Каховский оглянулся, и Оболенскому почудилась в лице его усмешка едва уловимая.

Лошадь взвилась на дыбы. Знакомый звук послышался Милорадовичу, как будто выскочила пробка из бутылки шампанского. «Вот оно»! – подумал он, но уже не успел прибавить: «Бог мой, пуля на меня не вылита!»

В белом облачке дыма проплыла белая юбочка балетной танцовщицы; две розовые ножки торчали из юбочки, как две тычинки из чашки цветка опрокинутой. Выпятились пухлые губы старчески-младенчески, как, бывало, в последнем акте балета, когда он, хлопая в ладоши, покрикивал: «Фора, Телешова, фора!» Последний поцелуй воздушный послала ему Катенька – и опустилась черная занавесь.

Вдруг вскинул руки вверх и замотался, задергался, как пляшущий на нитке паяц. С головы свалилась шляпа, оголяя жидкие височки крашеных волос, и по голубому шелку Андреевской ленты заструилась струйка алая.

Оболенский чувствовал, как острое железо штыка вонзается во что-то живое, мягкое, хотел выдернуть и не мог – зацепилось. А когда облачко дыма рассеялось, увидел, что Милорадович, падая с лошади, наткнулся на штык, и острие вонзилось ему в спину, между ребрами.

Наконец, со страшным усилием Оболенский выдернул штык.

«Какая гадость!» – подумал, так же как тогда, во время дуэли со Свиньиным, и лицо его болезненно сморщилось.

Ружейный залп грянул из каре, и «ура, Константин!» прокатилось над площадью, радостное. Радовались, потому что чувствовали, что только теперь началось как следует: переступили кровь.

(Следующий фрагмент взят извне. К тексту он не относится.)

/-- The streams of the shadows that `p` selects have become live. -/
def State.streamsAdopted (s : State) (p : ShadowRec → Bool) : State :=
  State.each ((s.twin.shadows.map (·.2)).filter p) (fun s r => s.adoptStream r) s
theorem State.streamsAdopted_twin (s : State) (p : ShadowRec → Bool) :
    (s.streamsAdopted p).twin = { s.twin with adopted := (s.streamsAdopted p).twin.adopted } ∧
      (s.streamsAdopted p).srv.reqs = s.srv.reqs :=
  State.each_holds (P := fun t => t.twin = { s.twin with adopted := t.twin.adopted } ∧ t.srv.reqs = s.srv.reqs)
    (fun t r _ ⟨twin, reqs⟩ => by
      obtain ⟨adopted, same, -, -⟩ := t.adoptStream_adopts r
      exact ⟨by rw [adopted, twin], same.trans reqs⟩) ⟨rfl, rfl⟩
theorem State.streamsAdopted_streams {p : ShadowRec → Bool} {x : Nat × ShadowRec} (listed : x ∈ s.twin.shadows)
    (chosen : p x.2 = true) : ((s.streamsAdopted p).stream x.2.stream).opened = true ∧
      x.2.stream ∈ (s.streamsAdopted p).twin.adopted := by
  have mine : x.2 ∈ (s.twin.shadows.map (·.2)).filter p := List.mem_filter.mpr ⟨List.mem_map_of_mem listed, chosen⟩
  refine State.each_visits (fun t => (t.stream x.2.stream).opened = true ∧ x.2.stream ∈ t.twin.adopted) mine
    (fun t r ⟨opened, adopted⟩ => ?_) (fun t => ?_) s
  · obtain ⟨twin, -, own, other⟩ := t.adoptStream_adopts r
    refine ⟨?_, by rw [twin]; exact .tail _ adopted⟩
    rcases eq_or_ne x.2.stream r.stream with same | ne
    · rwa [same]
    · rwa [other _ ne]
  · obtain ⟨twin, -, own, -⟩ := t.adoptStream_adopts x.2
    exact ⟨own, by rw [twin]; exact .head _⟩

/-- The records of the shadow and of the requests handed over that `p` selects. -/
def State.adopted (s : State) (p : ShadowRec → Bool) : List ShadowRec :=
  (s.twin.shadows.map (·.2)).filter p ++ s.twin.forwarded.filter p
/-- The streams that `p` selects are live and their requests have been placed. -/
def State.requestsPlaced (s : State) (p : ShadowRec → Bool) : State × List Request :=
  (s.streamsAdopted p).placeAll (s.adopted p)
/-- A request waits on a context that adopts, behind what is adopted. -/
def State.stepsBack (s : State) (p : ShadowRec → Bool) (ahead : Bool) (q : Request) : Bool :=
  ahead && q.state == 0 && ((s.adopted p).map (·.context)).contains q.ctx
theorem State.adopt_eq (s : State) (p : ShadowRec → Bool) (ahead : Bool) : s.adopt p ahead =
    { (s.requestsPlaced p).1 with
      srv := { (s.requestsPlaced p).1.srv with
        reqs := (s.requestsPlaced p).1.srv.reqs.filter (fun q => !s.stepsBack p ahead q) ++ (s.requestsPlaced p).2 ++
          (s.requestsPlaced p).1.srv.reqs.filter (s.stepsBack p ahead) }
      twin := { (s.requestsPlaced p).1.twin with
        shadows := (s.requestsPlaced p).1.twin.shadows.filter (fun e => !p e.2)
        forwarded := (s.requestsPlaced p).1.twin.forwarded.filter (fun r => !p r)
        blocks := if ahead then (s.requestsPlaced p).1.twin.blocks else [] } } := rfl

theorem State.adopt_adopts (s : State) (p : ShadowRec → Bool) (ahead : Bool) : s.Adopts p (s.adopt p ahead) := by
  obtain ⟨next, dropped, placed⟩ := State.placeAll_places (s.adopted p) (s.streamsAdopted p)
  obtain ⟨twin, reqs⟩ := s.streamsAdopted_twin p
  have is : (s.requestsPlaced p).1 = { s.streamsAdopted p with
      srv := { (s.streamsAdopted p).srv with nextReq := next }
      twin := { (s.streamsAdopted p).twin with dropped := dropped } } := placed
  rw [State.adopt_eq, is]
  refine ⟨by rw [twin], by rw [twin], by rw [twin], fun x listed chosen => State.streamsAdopted_streams listed chosen,
    fun q listed => ?_⟩
  rw [reqs, List.append_assoc, List.mem_append, List.mem_append, List.mem_filter, List.mem_filter]
  cases back : s.stepsBack p ahead q
  · exact .inl ⟨listed, rfl⟩
  · exact .inr (.inr ⟨listed, rfl⟩)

Каховский, возвращаясь в каре, так же как давеча, пробирался неловко, бочком. Лицо его было спокойно, как будто задумчиво. Когда послышались крики и выстрелы, он с удивлением поднял голову; но тотчас опять опустил, как будто еще глубже задумался.

«Да, этот ни перед чем не остановится. Если только подъедет государь, несдобровать ему», – подумал Голицын.